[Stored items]

----------

-- ==== Sys2Proof/Decode.lean ====
section
/-! DEFINITION. The table of this part gives no row any bits (98: "n_rows_with_fixed": 0), so no word spells a command (log 2). The text form of a command line is read in Machine/Lines.lean. -/

namespace Sys2Proof

/-- The command a word of `nbits` bits spells by the table's bits: none, for every word. -/
def decodeTableWord (_nbits _w : Nat) : Option Instr := none

end Sys2Proof
end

----------

Task to complete — Go through the records above. Copy each line in which the string "none" appears.

Exercise result —
/-- The command a word of `nbits` bits spells by the table's bits: none, for every word. -/
def decodeTableWord (_nbits _w : Nat) : Option Instr := none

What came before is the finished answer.